Saved data entries:
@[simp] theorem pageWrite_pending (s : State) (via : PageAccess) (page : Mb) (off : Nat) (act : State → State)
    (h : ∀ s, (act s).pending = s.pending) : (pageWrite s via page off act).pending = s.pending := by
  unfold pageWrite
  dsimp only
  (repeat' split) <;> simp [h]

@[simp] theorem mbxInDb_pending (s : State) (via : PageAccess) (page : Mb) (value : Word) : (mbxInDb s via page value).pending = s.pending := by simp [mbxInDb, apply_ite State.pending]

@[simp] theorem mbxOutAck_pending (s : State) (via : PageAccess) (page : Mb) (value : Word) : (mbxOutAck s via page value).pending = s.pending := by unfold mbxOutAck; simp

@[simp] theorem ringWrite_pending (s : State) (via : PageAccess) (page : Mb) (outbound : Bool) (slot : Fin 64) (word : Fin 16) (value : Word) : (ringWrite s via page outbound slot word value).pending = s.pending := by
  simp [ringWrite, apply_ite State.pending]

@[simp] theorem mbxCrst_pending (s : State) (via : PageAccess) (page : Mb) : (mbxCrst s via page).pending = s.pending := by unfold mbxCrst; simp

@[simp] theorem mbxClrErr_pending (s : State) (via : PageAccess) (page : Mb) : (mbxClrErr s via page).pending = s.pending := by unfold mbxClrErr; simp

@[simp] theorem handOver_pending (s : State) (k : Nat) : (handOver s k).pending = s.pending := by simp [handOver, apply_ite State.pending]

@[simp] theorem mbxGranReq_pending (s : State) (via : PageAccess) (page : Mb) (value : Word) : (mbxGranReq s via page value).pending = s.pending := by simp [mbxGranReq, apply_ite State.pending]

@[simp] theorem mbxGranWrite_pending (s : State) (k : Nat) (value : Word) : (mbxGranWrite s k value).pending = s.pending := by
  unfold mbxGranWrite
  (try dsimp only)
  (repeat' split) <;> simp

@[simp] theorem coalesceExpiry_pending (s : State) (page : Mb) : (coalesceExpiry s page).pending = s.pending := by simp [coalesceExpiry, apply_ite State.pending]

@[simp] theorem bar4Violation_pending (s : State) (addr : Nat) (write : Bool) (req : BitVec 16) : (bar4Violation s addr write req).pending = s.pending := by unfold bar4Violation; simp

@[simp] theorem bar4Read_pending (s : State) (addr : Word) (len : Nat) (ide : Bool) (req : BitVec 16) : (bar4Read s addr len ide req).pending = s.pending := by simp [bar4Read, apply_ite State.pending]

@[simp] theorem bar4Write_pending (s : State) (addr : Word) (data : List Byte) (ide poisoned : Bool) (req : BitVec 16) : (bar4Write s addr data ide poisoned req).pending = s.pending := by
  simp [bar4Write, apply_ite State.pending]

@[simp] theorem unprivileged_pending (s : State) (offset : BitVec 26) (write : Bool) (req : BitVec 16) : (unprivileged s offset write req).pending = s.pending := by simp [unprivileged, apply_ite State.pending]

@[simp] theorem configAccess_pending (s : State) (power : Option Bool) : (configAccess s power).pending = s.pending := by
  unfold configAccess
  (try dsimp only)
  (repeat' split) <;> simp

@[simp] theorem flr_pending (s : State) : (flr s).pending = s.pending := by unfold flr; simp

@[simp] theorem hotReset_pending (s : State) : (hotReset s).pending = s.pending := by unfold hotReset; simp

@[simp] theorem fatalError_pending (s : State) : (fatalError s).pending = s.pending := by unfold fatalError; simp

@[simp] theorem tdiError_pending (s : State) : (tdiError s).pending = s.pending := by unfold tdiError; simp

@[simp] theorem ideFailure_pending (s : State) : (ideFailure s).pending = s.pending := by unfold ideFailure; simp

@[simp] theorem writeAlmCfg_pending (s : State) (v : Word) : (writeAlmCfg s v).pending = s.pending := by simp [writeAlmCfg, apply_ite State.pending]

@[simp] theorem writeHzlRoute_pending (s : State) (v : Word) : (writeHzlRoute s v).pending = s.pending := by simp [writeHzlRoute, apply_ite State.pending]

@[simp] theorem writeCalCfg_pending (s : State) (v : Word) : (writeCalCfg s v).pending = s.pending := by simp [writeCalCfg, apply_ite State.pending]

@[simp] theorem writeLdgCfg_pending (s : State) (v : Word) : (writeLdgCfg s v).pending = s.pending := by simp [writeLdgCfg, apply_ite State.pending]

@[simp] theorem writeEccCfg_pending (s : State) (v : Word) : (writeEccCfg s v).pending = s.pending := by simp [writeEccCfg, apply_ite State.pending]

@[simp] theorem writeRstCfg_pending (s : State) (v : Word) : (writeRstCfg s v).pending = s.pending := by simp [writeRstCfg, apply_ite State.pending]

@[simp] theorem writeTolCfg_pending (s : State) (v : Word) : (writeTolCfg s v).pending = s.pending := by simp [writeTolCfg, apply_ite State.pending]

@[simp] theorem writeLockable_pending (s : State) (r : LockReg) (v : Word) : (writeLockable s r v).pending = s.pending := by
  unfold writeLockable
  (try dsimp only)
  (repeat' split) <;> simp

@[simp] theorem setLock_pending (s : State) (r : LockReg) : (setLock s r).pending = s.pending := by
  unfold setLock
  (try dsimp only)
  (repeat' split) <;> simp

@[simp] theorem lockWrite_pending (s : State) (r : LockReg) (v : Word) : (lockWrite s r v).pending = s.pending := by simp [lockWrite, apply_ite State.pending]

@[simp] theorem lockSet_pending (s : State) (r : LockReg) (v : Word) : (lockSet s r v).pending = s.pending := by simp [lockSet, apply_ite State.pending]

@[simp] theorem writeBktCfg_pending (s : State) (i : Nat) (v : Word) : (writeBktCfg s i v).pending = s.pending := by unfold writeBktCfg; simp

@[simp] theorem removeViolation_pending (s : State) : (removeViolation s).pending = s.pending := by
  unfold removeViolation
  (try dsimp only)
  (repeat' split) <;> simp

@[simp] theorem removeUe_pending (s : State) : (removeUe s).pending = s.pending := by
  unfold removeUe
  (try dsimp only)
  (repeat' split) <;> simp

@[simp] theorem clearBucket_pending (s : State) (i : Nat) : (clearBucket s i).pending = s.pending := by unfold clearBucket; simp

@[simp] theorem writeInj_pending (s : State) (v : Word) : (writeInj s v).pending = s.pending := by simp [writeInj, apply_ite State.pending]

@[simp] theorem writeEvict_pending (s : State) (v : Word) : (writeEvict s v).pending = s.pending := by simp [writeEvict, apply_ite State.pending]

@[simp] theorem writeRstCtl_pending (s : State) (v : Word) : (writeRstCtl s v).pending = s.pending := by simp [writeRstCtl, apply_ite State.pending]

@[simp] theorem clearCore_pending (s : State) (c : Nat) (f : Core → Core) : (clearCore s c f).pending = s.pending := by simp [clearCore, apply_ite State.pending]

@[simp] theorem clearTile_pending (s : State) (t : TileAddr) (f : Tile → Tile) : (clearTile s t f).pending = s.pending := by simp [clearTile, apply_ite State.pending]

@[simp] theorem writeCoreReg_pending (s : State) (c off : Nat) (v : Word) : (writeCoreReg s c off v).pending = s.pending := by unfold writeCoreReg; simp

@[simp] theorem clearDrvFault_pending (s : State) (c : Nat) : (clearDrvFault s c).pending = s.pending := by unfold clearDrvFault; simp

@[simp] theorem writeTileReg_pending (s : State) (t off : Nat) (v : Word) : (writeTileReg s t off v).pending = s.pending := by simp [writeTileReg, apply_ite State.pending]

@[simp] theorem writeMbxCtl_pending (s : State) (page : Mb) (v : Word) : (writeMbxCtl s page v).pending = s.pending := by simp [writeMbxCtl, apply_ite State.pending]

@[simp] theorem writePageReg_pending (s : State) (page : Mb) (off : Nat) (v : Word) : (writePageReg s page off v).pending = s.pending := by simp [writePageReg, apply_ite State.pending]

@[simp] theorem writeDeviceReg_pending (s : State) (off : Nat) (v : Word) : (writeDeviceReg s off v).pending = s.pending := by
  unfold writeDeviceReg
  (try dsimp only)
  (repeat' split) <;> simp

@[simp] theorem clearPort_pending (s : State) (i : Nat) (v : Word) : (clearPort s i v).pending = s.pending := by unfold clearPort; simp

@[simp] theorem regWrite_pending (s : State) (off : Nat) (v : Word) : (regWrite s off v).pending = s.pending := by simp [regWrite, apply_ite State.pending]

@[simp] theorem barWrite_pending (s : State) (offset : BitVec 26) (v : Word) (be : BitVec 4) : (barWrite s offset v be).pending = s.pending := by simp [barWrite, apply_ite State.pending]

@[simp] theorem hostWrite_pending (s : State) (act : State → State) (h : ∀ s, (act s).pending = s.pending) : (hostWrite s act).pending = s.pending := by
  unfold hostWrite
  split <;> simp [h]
--
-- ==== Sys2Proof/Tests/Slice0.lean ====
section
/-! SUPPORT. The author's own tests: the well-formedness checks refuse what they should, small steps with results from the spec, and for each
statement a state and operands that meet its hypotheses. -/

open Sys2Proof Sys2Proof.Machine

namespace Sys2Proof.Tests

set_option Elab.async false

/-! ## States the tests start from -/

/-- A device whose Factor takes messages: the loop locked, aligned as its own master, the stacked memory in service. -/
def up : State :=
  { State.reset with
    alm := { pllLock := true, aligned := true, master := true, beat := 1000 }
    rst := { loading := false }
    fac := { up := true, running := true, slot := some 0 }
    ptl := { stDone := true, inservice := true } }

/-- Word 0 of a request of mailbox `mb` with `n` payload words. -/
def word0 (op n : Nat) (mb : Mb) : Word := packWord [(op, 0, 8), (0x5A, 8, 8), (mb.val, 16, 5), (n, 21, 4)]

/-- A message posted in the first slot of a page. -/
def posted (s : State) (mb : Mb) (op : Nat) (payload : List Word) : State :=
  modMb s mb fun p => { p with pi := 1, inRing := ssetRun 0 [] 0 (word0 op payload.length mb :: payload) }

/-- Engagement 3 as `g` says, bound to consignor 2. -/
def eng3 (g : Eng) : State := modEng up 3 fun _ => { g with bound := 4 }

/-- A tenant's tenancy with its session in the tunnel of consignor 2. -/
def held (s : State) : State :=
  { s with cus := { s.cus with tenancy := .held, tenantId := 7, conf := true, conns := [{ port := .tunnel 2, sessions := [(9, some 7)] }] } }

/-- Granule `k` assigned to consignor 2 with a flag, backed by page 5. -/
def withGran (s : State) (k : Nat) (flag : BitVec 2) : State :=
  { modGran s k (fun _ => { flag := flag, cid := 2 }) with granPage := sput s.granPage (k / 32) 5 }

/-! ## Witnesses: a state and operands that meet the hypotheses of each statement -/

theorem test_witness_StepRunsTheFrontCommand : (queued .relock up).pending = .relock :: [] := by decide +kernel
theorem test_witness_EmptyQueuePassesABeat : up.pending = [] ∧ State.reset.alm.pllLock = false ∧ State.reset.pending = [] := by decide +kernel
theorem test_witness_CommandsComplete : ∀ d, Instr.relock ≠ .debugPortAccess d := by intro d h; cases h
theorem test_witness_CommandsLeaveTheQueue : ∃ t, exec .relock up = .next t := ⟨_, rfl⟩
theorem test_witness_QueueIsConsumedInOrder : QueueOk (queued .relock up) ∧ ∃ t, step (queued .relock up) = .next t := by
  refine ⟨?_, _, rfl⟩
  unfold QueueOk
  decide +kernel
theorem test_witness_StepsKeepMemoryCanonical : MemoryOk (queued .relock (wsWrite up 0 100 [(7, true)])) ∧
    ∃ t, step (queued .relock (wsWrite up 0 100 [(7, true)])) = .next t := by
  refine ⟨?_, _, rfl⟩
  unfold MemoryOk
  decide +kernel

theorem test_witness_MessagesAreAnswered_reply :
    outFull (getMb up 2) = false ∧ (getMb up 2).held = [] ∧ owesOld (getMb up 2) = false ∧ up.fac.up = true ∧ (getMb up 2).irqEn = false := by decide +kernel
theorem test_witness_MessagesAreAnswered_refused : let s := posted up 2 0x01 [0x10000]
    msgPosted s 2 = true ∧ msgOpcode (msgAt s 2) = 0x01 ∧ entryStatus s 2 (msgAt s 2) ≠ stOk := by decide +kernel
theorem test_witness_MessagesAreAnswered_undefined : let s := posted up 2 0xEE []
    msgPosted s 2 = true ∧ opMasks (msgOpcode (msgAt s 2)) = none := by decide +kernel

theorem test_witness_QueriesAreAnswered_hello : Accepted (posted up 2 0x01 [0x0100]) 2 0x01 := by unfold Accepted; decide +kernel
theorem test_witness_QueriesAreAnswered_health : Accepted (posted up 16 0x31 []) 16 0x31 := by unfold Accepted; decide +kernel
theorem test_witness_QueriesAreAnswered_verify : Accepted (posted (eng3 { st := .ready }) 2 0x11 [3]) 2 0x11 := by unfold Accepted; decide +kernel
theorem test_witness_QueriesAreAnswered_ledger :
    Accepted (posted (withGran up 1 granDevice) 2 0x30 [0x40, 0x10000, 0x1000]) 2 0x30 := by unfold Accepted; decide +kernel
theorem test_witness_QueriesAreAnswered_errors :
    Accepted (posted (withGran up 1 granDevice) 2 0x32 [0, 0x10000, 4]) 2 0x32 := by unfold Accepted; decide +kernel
==
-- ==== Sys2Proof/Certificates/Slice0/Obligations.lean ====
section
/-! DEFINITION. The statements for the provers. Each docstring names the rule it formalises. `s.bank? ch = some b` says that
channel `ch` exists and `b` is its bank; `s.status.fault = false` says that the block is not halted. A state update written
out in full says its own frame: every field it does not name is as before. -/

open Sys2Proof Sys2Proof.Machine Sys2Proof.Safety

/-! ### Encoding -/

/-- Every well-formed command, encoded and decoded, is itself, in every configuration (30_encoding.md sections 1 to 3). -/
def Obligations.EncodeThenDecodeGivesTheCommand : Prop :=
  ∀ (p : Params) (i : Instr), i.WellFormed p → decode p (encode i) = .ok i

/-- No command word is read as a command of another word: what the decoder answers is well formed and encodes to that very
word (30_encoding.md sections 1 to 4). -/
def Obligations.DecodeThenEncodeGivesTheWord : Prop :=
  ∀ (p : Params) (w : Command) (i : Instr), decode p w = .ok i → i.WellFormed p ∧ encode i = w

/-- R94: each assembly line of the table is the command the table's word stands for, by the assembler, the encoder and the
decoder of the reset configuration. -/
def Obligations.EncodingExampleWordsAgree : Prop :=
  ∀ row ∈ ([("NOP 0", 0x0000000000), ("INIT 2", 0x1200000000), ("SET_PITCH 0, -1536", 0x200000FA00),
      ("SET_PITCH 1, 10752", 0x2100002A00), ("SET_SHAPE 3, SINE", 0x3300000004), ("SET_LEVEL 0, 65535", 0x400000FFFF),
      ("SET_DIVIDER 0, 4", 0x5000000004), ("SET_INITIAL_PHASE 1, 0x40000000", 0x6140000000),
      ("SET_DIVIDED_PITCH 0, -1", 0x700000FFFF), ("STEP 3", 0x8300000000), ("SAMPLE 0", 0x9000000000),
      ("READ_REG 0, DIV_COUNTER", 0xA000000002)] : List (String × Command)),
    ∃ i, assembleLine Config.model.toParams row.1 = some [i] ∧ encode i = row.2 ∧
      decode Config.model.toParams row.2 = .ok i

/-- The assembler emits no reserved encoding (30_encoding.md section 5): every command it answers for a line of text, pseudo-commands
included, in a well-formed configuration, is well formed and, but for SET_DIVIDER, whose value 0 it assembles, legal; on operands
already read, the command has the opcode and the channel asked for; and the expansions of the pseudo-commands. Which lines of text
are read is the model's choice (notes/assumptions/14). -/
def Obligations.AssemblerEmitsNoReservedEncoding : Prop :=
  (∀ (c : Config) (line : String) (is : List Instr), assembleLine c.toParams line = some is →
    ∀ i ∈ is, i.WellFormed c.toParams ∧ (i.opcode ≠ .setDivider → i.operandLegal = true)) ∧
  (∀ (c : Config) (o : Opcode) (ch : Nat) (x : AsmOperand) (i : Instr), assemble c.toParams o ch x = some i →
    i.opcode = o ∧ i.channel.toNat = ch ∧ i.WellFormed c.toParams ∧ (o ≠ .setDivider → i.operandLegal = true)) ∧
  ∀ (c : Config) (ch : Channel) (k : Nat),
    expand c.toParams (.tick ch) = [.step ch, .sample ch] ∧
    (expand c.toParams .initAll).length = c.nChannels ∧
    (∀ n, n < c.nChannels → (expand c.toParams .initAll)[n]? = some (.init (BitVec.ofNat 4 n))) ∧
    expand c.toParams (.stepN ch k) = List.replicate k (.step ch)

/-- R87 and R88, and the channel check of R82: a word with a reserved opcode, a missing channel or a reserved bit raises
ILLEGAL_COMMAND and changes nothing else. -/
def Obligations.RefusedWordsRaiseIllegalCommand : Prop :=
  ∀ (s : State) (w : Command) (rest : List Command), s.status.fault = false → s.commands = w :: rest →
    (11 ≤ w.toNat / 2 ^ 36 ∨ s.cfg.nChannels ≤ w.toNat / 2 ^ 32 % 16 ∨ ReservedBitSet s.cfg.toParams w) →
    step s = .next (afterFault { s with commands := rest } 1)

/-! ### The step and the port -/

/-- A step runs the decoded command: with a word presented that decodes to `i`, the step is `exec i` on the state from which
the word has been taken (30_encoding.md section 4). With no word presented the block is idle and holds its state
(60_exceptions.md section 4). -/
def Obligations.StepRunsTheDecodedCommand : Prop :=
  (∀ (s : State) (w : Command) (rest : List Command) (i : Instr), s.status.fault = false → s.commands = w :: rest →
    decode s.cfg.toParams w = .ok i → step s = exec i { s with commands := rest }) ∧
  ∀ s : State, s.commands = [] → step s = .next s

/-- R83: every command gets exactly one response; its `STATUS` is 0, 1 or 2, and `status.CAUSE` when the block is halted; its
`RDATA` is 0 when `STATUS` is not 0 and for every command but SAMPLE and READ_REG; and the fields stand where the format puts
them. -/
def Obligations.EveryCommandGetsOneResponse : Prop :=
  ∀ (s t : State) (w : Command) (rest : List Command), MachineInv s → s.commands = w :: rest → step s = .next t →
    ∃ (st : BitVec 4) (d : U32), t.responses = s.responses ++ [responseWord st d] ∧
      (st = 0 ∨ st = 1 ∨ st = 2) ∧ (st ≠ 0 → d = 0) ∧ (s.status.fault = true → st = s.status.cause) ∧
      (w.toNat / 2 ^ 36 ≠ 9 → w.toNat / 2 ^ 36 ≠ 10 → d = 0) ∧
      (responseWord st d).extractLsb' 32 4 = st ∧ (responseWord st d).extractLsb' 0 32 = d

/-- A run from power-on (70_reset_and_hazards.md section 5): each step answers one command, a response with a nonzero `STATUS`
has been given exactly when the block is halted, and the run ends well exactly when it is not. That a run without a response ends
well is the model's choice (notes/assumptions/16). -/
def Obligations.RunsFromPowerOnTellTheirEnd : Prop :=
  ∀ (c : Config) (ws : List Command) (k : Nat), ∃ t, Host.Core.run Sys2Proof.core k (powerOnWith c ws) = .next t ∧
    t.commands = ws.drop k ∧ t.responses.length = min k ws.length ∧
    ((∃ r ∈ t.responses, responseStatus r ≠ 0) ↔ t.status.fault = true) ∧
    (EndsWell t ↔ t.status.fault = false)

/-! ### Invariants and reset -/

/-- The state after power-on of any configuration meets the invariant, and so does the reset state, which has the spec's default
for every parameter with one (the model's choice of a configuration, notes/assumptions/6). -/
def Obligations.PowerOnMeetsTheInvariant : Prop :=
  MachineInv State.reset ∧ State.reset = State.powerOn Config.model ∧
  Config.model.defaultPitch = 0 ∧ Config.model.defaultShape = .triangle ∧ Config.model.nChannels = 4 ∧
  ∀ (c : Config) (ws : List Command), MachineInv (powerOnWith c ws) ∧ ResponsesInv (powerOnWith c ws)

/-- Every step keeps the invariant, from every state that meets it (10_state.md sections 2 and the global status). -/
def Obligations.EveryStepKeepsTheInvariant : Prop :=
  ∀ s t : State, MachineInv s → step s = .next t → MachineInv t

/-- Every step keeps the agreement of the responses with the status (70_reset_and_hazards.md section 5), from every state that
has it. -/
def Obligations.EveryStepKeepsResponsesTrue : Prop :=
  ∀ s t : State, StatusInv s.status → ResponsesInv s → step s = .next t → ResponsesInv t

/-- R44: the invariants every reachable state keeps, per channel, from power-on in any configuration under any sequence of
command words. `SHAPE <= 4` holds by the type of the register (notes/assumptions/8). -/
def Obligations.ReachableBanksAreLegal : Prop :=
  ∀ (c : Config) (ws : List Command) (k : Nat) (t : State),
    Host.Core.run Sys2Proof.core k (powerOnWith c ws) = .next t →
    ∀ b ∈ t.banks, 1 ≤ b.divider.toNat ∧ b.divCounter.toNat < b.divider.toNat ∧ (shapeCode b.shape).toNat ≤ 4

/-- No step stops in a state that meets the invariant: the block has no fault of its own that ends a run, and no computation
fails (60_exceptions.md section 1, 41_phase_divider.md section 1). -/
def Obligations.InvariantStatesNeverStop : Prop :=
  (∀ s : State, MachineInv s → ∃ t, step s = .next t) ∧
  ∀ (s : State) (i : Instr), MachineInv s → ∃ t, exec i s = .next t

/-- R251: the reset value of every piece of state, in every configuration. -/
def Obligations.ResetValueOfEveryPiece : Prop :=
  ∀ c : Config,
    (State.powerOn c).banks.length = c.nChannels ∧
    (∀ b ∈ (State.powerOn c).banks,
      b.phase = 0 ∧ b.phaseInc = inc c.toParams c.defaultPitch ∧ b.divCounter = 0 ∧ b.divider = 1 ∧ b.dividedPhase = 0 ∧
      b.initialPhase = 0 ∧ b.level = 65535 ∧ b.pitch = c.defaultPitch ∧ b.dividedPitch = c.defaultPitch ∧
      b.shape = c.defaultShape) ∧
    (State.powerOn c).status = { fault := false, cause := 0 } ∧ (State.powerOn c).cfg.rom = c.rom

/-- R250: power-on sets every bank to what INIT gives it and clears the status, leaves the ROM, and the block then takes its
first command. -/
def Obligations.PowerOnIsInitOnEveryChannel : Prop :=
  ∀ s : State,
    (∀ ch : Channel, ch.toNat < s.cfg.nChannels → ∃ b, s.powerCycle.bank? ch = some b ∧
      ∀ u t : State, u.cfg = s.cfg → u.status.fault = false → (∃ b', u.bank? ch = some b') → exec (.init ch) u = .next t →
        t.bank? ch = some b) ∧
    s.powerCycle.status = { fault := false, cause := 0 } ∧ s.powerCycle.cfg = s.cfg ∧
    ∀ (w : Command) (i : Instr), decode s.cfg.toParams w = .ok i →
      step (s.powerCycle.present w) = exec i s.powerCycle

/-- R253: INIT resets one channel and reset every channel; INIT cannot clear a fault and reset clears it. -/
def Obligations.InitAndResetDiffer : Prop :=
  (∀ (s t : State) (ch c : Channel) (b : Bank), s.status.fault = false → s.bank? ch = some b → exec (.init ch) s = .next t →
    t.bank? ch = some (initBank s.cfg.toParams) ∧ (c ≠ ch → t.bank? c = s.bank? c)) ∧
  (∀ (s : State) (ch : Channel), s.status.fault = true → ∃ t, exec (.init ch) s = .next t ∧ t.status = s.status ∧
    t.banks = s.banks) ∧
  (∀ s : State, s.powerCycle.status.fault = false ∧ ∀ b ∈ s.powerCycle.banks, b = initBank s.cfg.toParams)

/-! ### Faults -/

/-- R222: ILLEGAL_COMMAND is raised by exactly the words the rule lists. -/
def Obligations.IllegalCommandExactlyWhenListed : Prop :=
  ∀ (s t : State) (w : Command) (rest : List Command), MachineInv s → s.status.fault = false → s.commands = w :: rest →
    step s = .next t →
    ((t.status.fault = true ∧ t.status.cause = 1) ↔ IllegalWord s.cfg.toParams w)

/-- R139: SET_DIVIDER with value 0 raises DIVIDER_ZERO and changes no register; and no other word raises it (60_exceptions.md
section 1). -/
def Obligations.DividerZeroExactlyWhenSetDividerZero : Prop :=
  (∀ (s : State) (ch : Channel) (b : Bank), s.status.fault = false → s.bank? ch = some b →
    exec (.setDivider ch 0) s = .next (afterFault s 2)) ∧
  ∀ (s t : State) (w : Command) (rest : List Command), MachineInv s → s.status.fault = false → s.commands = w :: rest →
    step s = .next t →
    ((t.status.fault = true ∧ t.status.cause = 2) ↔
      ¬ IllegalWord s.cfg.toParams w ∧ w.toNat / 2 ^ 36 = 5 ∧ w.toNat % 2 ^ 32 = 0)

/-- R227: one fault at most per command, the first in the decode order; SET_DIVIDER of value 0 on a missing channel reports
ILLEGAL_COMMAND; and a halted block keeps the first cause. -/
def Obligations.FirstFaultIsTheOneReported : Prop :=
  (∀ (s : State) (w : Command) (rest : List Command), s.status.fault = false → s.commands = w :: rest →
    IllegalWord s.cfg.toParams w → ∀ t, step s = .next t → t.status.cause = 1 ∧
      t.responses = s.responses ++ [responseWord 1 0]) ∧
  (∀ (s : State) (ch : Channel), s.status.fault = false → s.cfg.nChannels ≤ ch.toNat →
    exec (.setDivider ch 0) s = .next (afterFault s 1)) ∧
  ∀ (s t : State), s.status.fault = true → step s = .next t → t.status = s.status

■ WORK REQUIRED ■
Show all lines from the records above where the word "powerOnWith" occurs.

■ REPLY TO THE TASK ■
  ∀ (c : Config) (ws : List Command) (k : Nat), ∃ t, Host.Core.run Sys2Proof.core k (powerOnWith c ws) = .next t ∧
  ∀ (c : Config) (ws : List Command), MachineInv (powerOnWith c ws) ∧ ResponsesInv (powerOnWith c ws)
    Host.Core.run Sys2Proof.core k (powerOnWith c ws) = .next t →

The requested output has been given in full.